World Health Organization (WHO)

Symptoms

  • Stiffness of muscles
  • Loss of consciousness
  • Uncontrollable jerking movements of arms and legs, or sometimes whole body
  • Blank staring
  • Unresponsiveness

There are 2 types of seizures.

  • Simple Partial seizures  – The person remains conscious but there can be dizziness, disturbance in sensations of sight, smell, taste, hear or touch and jerking of limbs.
  • Complex partial seizures – The person becomes unconscious. Other symptoms are blank gazing, unresponsiveness and performing repetitive movements.
  • Generalized seizures – Includes Absence seizures, Tonic seizures, Atonic seizures, Clonic seizures, Myoclonic seizures, Tonic-clonic seizures.

Causes

The causes are still unknown.
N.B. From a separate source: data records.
/-- The new active module at T_h: a new epoch, every cycle from T_h on, no acyclic transaction for the longest period
(R467, R469). -/
def takeHandover (s : State) (th : Nat) : State :=
  let s := adoptStations (becomeActive s)
  let s := s.count HSB_SWCNT_PLANNED 0xFFFF 1
  let longest := (enabledTasks s).foldl (fun n k => if k < 16 then Nat.max n (taskP s k) else n) 0
  let s := s.modHsb fun h => { h with planned := true, noAcyc := th + longest }
  (cyclicTasks s).foldl (fun s k =>
    let t := s.task k
    if t.active && t.shadow && !t.released && decide (th ≤ t.ts) then adoptCycle s k else s) s

/-- HANDOVER: the timebase reaches T_h of a planned switchover (R467). -/
def execHandover (s : State) : Host.Outcome State Fault Refusal :=
  match s.hsb.switch with
  | none => .next s
  | some x =>
    if !x.acked || !pairUp s then .next s
    else
      let s := (publishDue s x.th).at x.th
      if s.role = roleReady then .next (takeHandover s x.th) else .next (handoverDone s)

/-- A resynchronise command (R436, R463, R475). -/
def resync (s : State) : State × Nat :=
  if s.role = roleDemoted ∨ s.role = roleUnfit ∨ s.role = roleReady ∨ s.role = roleIncompatible then
    (leaveShadow s roleSyncing, 0)
  else (s, 0x0701)

/-- The active module declares itself failed: notice 5, then DEMOTED (R452, R475). -/
def declareFail (s : State) : State × Nat :=
  if s.role = roleActive then (demote (sendNotice s 5), 0) else (s, 0x0701)

/-- A write to HSB_CMD (R475). -/
def hsbCmdWrite (s : State) (w : Word) : State :=
  let s := if wbit w 0 then (requestSwitch s).1 else s
  let s := if wbit w 1 then (resync s).1 else s
  if wbit w 2 then (declareFail s).1 else s

/-! ### Power feeds (R472) -/

/-- The state of a feed with a voltage. A voltage within the tolerance of a threshold leaves the state open, a free bit
(log 1). -/
def feedState (s : State) (old mv : Nat) : State × Nat :=
  let d := s.drawBit
  if old = 3 ∧ 30500 ≤ mv then (s, 3)
  else if 32000 < mv then (s, 3)
  else if 31000 ≤ mv then (d.2, if d.1 then 3 else 2)
  else if mv < 9000 then (s, 0)
  else if 19200 ≤ mv then (s, 2)
  else if mv < 18300 then (s, 1)
  else (d.2, if d.1 then 2 else 1)

/-- FEED_STATE_CHANGE: a feed has crossed a threshold for the filter time; its measurements show, and a change of state
raises EV56 (R472, R478). -/
def execFeedStateChange (feed : Fin 2) (mv ma : Nat) (s : State) : Host.Outcome State Fault Refusal :=
  if s.boot.held then .next s
  else
    let a := if feed.val = 0 then HSB_FEEDA else HSB_FEEDB
    let old := wbits (s.reg a) 31 30
    let n := feedState s old mv
    let s := n.1.setReg a (toWord (n.2 * 2 ^ 30 + Nat.min 1023 (ma / 2) * 65536 + Nat.min 0xFFFF mv))
    .next (if n.2 = old then s
      else (s.modHsb fun h => { h with feedCnt := holdAt 0xFFFFFFFF (h.feedCnt + 1) }).raise 56)

end Sys2Proof.Machine
end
However some reasons have been identified.

  • Brain tumor
  • Stroke
  • Severe head injury
  • Brain infections
  • Lack of oxygen during birth
  • Genetic influence
  • Developmental disorders

Do You Know?

As one of the original supporters of the day, Anita Kauffman initiated the setting of a Guinness World Record for the largest ever epilepsy training session in 2017. This event was held at Mall of America, Bloomington, Minnesota, in alignment with Purple Day Walk.

Prevention

It is not evident that this condition can be prevented. But some studies have shown that about 25% cases can be prevented.
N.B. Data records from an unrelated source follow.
-- ==== Sys2Proof/Machine/Update.lean ====
section
/-!
DEFINITION. Update.lean: firmware images and their verification (R723, R724), the update of this module by its resident loader
(R725 to R727), and the relay of an update to the partner (R728, R729).
-/
namespace Sys2Proof.Machine

/-! ### Firmware images (R722 to R724) -/

/-- Where the firmware region begins in the flash. -/
def fwRegion : Nat := 16 * 65536

/-- Header checks of R724 on block 0, all but SIG: the reason of 0x1040:06, `none` where they hold. -/
def headerReason (s : State) (hd : List Byte) : Option Nat :=
  let n (i k : Nat) : Nat := fromLE (slice hd i k)
  let len := n 16 4
  let load := n 24 4
  if n 0 4 ≠ 0x5A544657 ∨ n 4 2 ≠ 1 ∨ len < 8192 ∨ 8388608 < len ∨ len % 4096 ≠ 0 ∨ n 22 2 ≠ 0 ∨ n 28 4 ≠ 0
      ∨ load < 4096 ∨ 3145728 < load ∨ load % 4096 ≠ 0 ∨ len - 4096 < load
      ∨ (slice hd 160 3936).any (fun b => b != 0) then some 1
  else if sha256 (slice hd 32 64) ≠ s.boot.fuse then some 2
  else if s.boot.loaderVer < n 12 4 then some 3
  else none

/-- Bytes of the flash. -/
def flashBytes (s : State) (off n : Nat) : List Byte := (List.range n).map fun i => flashByte s (off + i)

/-- Why the image in the firmware region does not verify (R724). -/
def imageReason (s : State) : Option Nat :=
  let hd := flashBytes s fwRegion 4096
  match headerReason s hd with
  | some r => some r
  | none =>
    let len := fromLE (slice hd 16 4)
    let image := hd.take 96 ++ List.replicate 64 0 ++ hd.drop 160 ++ flashBytes s (fwRegion + 4096) (len - 4096)
    if ecdsaVerify (slice hd 32 64) (slice hd 96 64) (sha256 image) then none else some 8

/-! ### Answers -/

/-- A relayed frame: a kind, 1 begin, 2 block, 3 activate, 4 abort, with 0x80 added in an answer; then a block or a status. The
form is the model's (log 40). -/
def relayAnswer (s : State) (kind status : Nat) : State :=
  if s.boot.relReq then s.send (.relay (toLE 1 (0x80 + kind) ++ toLE 2 status)) else s

/-- The answer to a block: to the client, or to the active partner. -/
def answerBlock (s : State) (req : Option JReq) (status : Nat) : State :=
  match req with
  | some q => answerStatus s q status
  | none => relayAnswer s 2 status

/-- The update fails with a reason (R725, R738). -/
def updFail (s : State) (reason block : Nat) : State :=
  (s.modBoot fun b => { b with upd := .failed, updReason := reason, updWork := none, updReq := none }).record 0x0A05 2 0 0
    [reason, block]

/-! ### Blocks (R726) -/

/-- A block's next page is programmed. -/
def updOp (s : State) (w : UpdWork) : State :=
  let off := fwRegion + 4096 * w.block
  { s with nv := { s.nv with flash := some (.program (off + 256 * w.page) (slice w.data (256 * w.page) 256)) } }

/-- Begins a block: at the first block of a sector the sector's erase, marked as begun. -/
def startBlock (s : State) (w : UpdWork) : State :=
  let s := s.modBoot fun b => { b with updWork := some w }
  let sector := flashSector (fwRegion + 4096 * w.block)
  if w.block % 16 = 0 then
    { s with nv := { s.nv with begun := s.nv.begun.add sector, flash := some (.erase sector) } }
  else updOp s w

/-- A flash operation of an update has ended: the next page, or the block's answer. A program error ends the update. -/
def updStep (s : State) (op : FlashOp) (ok : Bool) : State :=
  match s.boot.updWork with
  | none => s
  | some w =>
    if !ok then answerBlock (updFail s 10 w.block) w.req 0x0402
    else
      match op with
      | .erase sector => updOp { s with nv := { s.nv with begun := s.nv.begun.del sector } } w
      | .program _ _ =>
        if w.page + 1 < 16 then
          let w := { w with page := w.page + 1 }
          updOp (s.modBoot fun b => { b with updWork := some w }) w
        else
          let s := s.modBoot fun b => { b with updWork := none, updNext := w.block + 1, updLast := some w.block }
          answerBlock s w.req 0

/-- FLASH_OPERATION_COMPLETE: a sector erase or page program ends, also during a freeze (R647, R676). What a failed
verification leaves in the flash is as programmed. An update goes on (R726). -/
def execFlashOperationComplete (verifyOk : Bool) (s : State) : Host.Outcome State Fault Refusal :=
  match s.nv.flash with
  | none => .next s
  | some op => .next (updStep (flashEnd s verifyOk) op verifyOk)

/-- A block is written to the resident loader: the state, and the status unless it is programmed first. -/
def updBlock (s : State) (req : Option JReq) (bs : List Byte) : State × Option Nat :=
  let n := fromLE (slice bs 0 4)
  let data := slice bs 8 4096
  if s.boot.upd ≠ .receiving then (s, some 0x0701)
  else if s.boot.updWork.isSome || s.nv.flash.isSome then (s, some 0x0101)
  else if crc32c data ≠ fromLE (slice bs 4 4) then (s.modBoot fun b => { b with updReason := 4 }, some 0x0402)
  else if s.boot.updLast = some n then (s, some 0)
  else if n ≠ s.boot.updNext ∨ (n ≠ 0 ∧ s.boot.updLen ≤ n) then (s.modBoot fun b => { b with updReason := 5 }, some 0x0402)
  else
    let w : UpdWork := { req := req, block := n, data := data, page := 0 }
    if n ≠ 0 then (startBlock s w, none)
    else
      match headerReason s data with
      | some r => (updFail s r 0, some 0x0402)
      | none =>
        let s := { s with nv := { s.nv with incomplete := true } }
        let s := s.modBoot fun b => { b with updVer := fromLE (slice data 8 4), updLen := fromLE (slice data 16 4) / 4096 }
        (startBlock s w, none)

/-! ### Commands of 0x1040:01 (R725) -/

/-- A transfer begins from block 0. -/
def receive (s : State) (partner : Bool) : State :=
  s.modBoot fun b => { b with
    upd := .receiving, updReason := 0, updNext := 0, updLast := none, updLen := 0, updVer := 0, updPartner := partner,
    updWork := none, updReq := none }

/-- Command 1 as firmware takes it: its status. -/
def updBeginStatus (s : State) : Nat :=
  if s.boot.upd ≠ .idle then 0x0701
  else if s.boot.stage ≠ .firmware then 0
  else if s.objNum 0x1040 2 = 0 then
    (if s.stopped ∧ !(s.paired && s.hsb.partner.role == roleReady) then 0 else 0x0701)
  else if s.role = roleActive then 0 else 0x0701

/-- Command 1: the resident loader receives; firmware resets into the loader, or asks the partner to (R725, R728). -/
def updBegin (s : State) : State :=
  if s.boot.stage ≠ .firmware then receive s false
  else if s.objNum 0x1040 2 = 0 then
    let s := s.record 0x0A03 1 0 0 [0, s.boot.updVer]
    (moduleReset s srcSoftware).modBoot fun b => { b with ldrReq := true }
  else
    let s := (receive s true).record 0x0A03 1 0 0 [1, 0]
    (s.send (.relay (toLE 1 1))).modHsb fun h => { h with relayAt := some s.now }

/-- Command 2: RECEIVING to VERIFYING; relayed to the partner. -/
def updActivate (s : State) : State × Nat :=
  if s.boot.upd ≠ .receiving ∨ s.boot.updWork.isSome then (s, 0x0701)
  else
    let s := s.modBoot fun b => { b with upd := .verifying }
    if s.boot.updPartner then
      ((s.send (.relay (toLE 1 3))).modHsb fun h => { h with relayAt := some s.now }, 0)
    else (s, 0)

/-- Command 3: RECEIVING or FAILED to IDLE. -/
def updAbort (s : State) : State × Nat :=
  if s.boot.upd = .receiving ∨ s.boot.upd = .failed then
    let s := if s.boot.updPartner then (s.send (.relay (toLE 1 4))).modHsb fun h => { h with relayAt := none } else s
    (s.modBoot fun b => { b with upd := .idle, updReason := 0, updWork := none, updReq := none, updPartner := false }, 0)
  else (s, 0x0701)

/-- VERIFY_COMPLETE: verification ends (R725): the image is activated, with a software reset, or the update fails. -/
def execVerifyComplete (s : State) : Host.Outcome State Fault Refusal :=
  if s.boot.upd ≠ .verifying || s.boot.updPartner || s.boot.held || s.frz.frozen then .next s
  else
    match imageReason s with
    | some r => .next (relayAnswer (updFail s r s.boot.updNext) 3 0x0402)
    | none =>
      let s := { s with nv := { s.nv with incomplete := false } }
      let s := relayAnswer (s.record 0x0A04 1 0 0 [s.boot.fwVer, s.boot.updVer]) 3 0
      .next ((moduleReset s srcSoftware).modBoot fun b => { b with ldrReq := false })

/-! ### Relay (R728) -/

/-- A block for the partner: checked for pair compatibility at block 0 and sent on; `none` while the partner's loader has not
answered (R728, R729). -/
def relayBlock (s : State) (q : JReq) (bs : List Byte) : State × Option Nat :=
  let n := fromLE (slice bs 0 4)
  if s.boot.upd ≠ .receiving then (s, some 0x0701)
  else if s.boot.updReq.isSome then (s, some 0x0101)
  else if n = 0 ∧ s.running ∧ fromLE (slice bs 14 2) ≠ s.boot.pairCompat then (updFail s 6 0, some 0x0402)
  else
    let s := (s.send (.relay (toLE 1 2 ++ bs))).modHsb fun h => { h with relayAt := some s.now }
    (s.modBoot fun b => { b with
      updReq := some q, updLast := some n, updVer := if n = 0 then fromLE (slice bs 16 4) else b.updVer }, none)

/-- The partner's loader has answered; a block just accepted and sent again counts once (R726). -/
def relayed (s : State) (kind status : Nat) : State :=
  let s := s.modHsb fun h => { h with relayAt := none }
  if kind = 0x82 then
    match s.boot.updReq with
    | none => s
    | some q =>
      let s := s.modBoot fun b => { b with
        updReq := none, updNext := if status = 0 ∧ b.updLast = some b.updNext then b.updNext + 1 else b.updNext }
      answerStatus s q status
  else if kind = 0x83 ∧ s.boot.upd = .verifying then
    (if status = 0 then s.modBoot fun b => { b with upd := .idle, updPartner := false } else updFail s 8 s.boot.updNext)
  else s

/-- UPDATE_RELAY: a relayed frame: a request that the partner's firmware or loader serves, or the loader's answer at the active
module (R728). -/
def execUpdateRelay (bytes : List Byte) (s : State) : Host.Outcome State Fault Refusal :=
  if !pairUp s then .next s
  else
    let kind := fromLE (bytes.take 1)
    if s.role = roleActive then
      (if s.boot.updPartner then .next (relayed s kind (fromLE (slice bytes 1 2))) else .next s)
    else if kind = 1 then
      (if s.boot.stage = .firmware then .next ((moduleReset s srcSoftware).modBoot fun b => { b with relReq := true })
       else .next (relayAnswer ((receive s false).modBoot fun b => { b with relReq := true }) 1 0))
    else if s.boot.stage ≠ .loader || !s.boot.resident then .next s
    else if kind = 2 then
      let r := updBlock s none (bytes.drop 1)
      (match r.2 with
       | some st => .next (relayAnswer r.1 2 st)
       | none => .next r.1)
    else if kind = 3 then .next (updActivate s).1
    else if kind = 4 then .next (updAbort s).1
    else .next s

/-- PARTNER_UPDATE_TIMEOUT: the partner's loader has not answered for 1 s (R728). -/
def execPartnerUpdateTimeout (s : State) : Host.Outcome State Fault Refusal :=
  match s.hsb.relayAt with
  | none => .next s
  | some t =>
    if !s.boot.updPartner || !pairUp s then .next s
    else
      let s := (s.at (t + 1000000000)).modHsb fun h => { h with relayAt := none }
      let q := s.boot.updReq
      let s := updFail s 7 s.boot.updNext
      match q with
      | some q => .next (answerStatus s q 0x0402)
      | none => .next s

/-! ### The loader (R713, R726, R727) -/

/-- Every erase whose marker reads begun is made again and completed (R726). -/
def finishErases (s : State) : State :=
  s.nv.begun.foldl (fun s sector =>
    let s := (eraseSector s sector).ctrUp (ctrErase sector)
    ({ s with nv := { s.nv with begun := s.nv.begun.del sector } }).record 0x0A08 2 0 0 [sector])
    { s with nv := { s.nv with flash := none } }

/-- The loader verifies the image, and stays resident where R713 has it: the state then. A failed verification is recorded; an
interrupted update shows FAILED with reason 9 (R727); entered for the partner it receives (R728); else its update state is IDLE, as
after command 1 to firmware (R725). -/
def loaderVerdict (s : State) : State :=
  let bad := imageReason s
  let s := match bad with
    | some r => s.record 0x0A09 3 0 0 [r]
    | none => s
  let b := s.boot
  if s.nv.incomplete then s.modBoot fun b => { b with resident := true, upd := .failed, updReason := 9 }
  else if b.relReq then (receive s false).modBoot fun b => { b with resident := true }
  else if bad.isSome || b.ldrReq then s.modBoot fun b => { b with resident := true }
  else s

end Sys2Proof.Machine
end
  • Sufficient pre-natal care can prevent head injury during birth
  • Lower the chances of stroke and heart disease – exercise, adopt a healthy lifestyle, avoid tobacco and alcohol
  • Get vaccinations. Jabs can protect you from infections that may sometimes lead to epilepsy
  • Stay healthy during pregnancy
  • Avoid head injuries

Early and timely detection can cure epilepsy.

Myths

Let us go through some myths that are associated with this condition

  • Persons with epilepsy are mentally unstable
  • They are not smart as other people
  • Epilepsy is contagious
  • It cannot be treated
  • Such persons cannot lead a normal life

These are not true. Persons with epilepsy can absolutely have a normal life, are as smart as their peers and are NOT MENTALLY UNSTABLE. This condition is completely non-contagious. In about two-thirds of patients treated with anti-seizure medication, epilepsy no longer occurs. Patients who are unresponsive to medications receive surgery.

Conlusion – Let us take initiations from our end by doing whatever we can. Let us not discriminate the persons who are going through this condition. Our small contributions can make a huge difference to the lives of people who are living with epilepsy.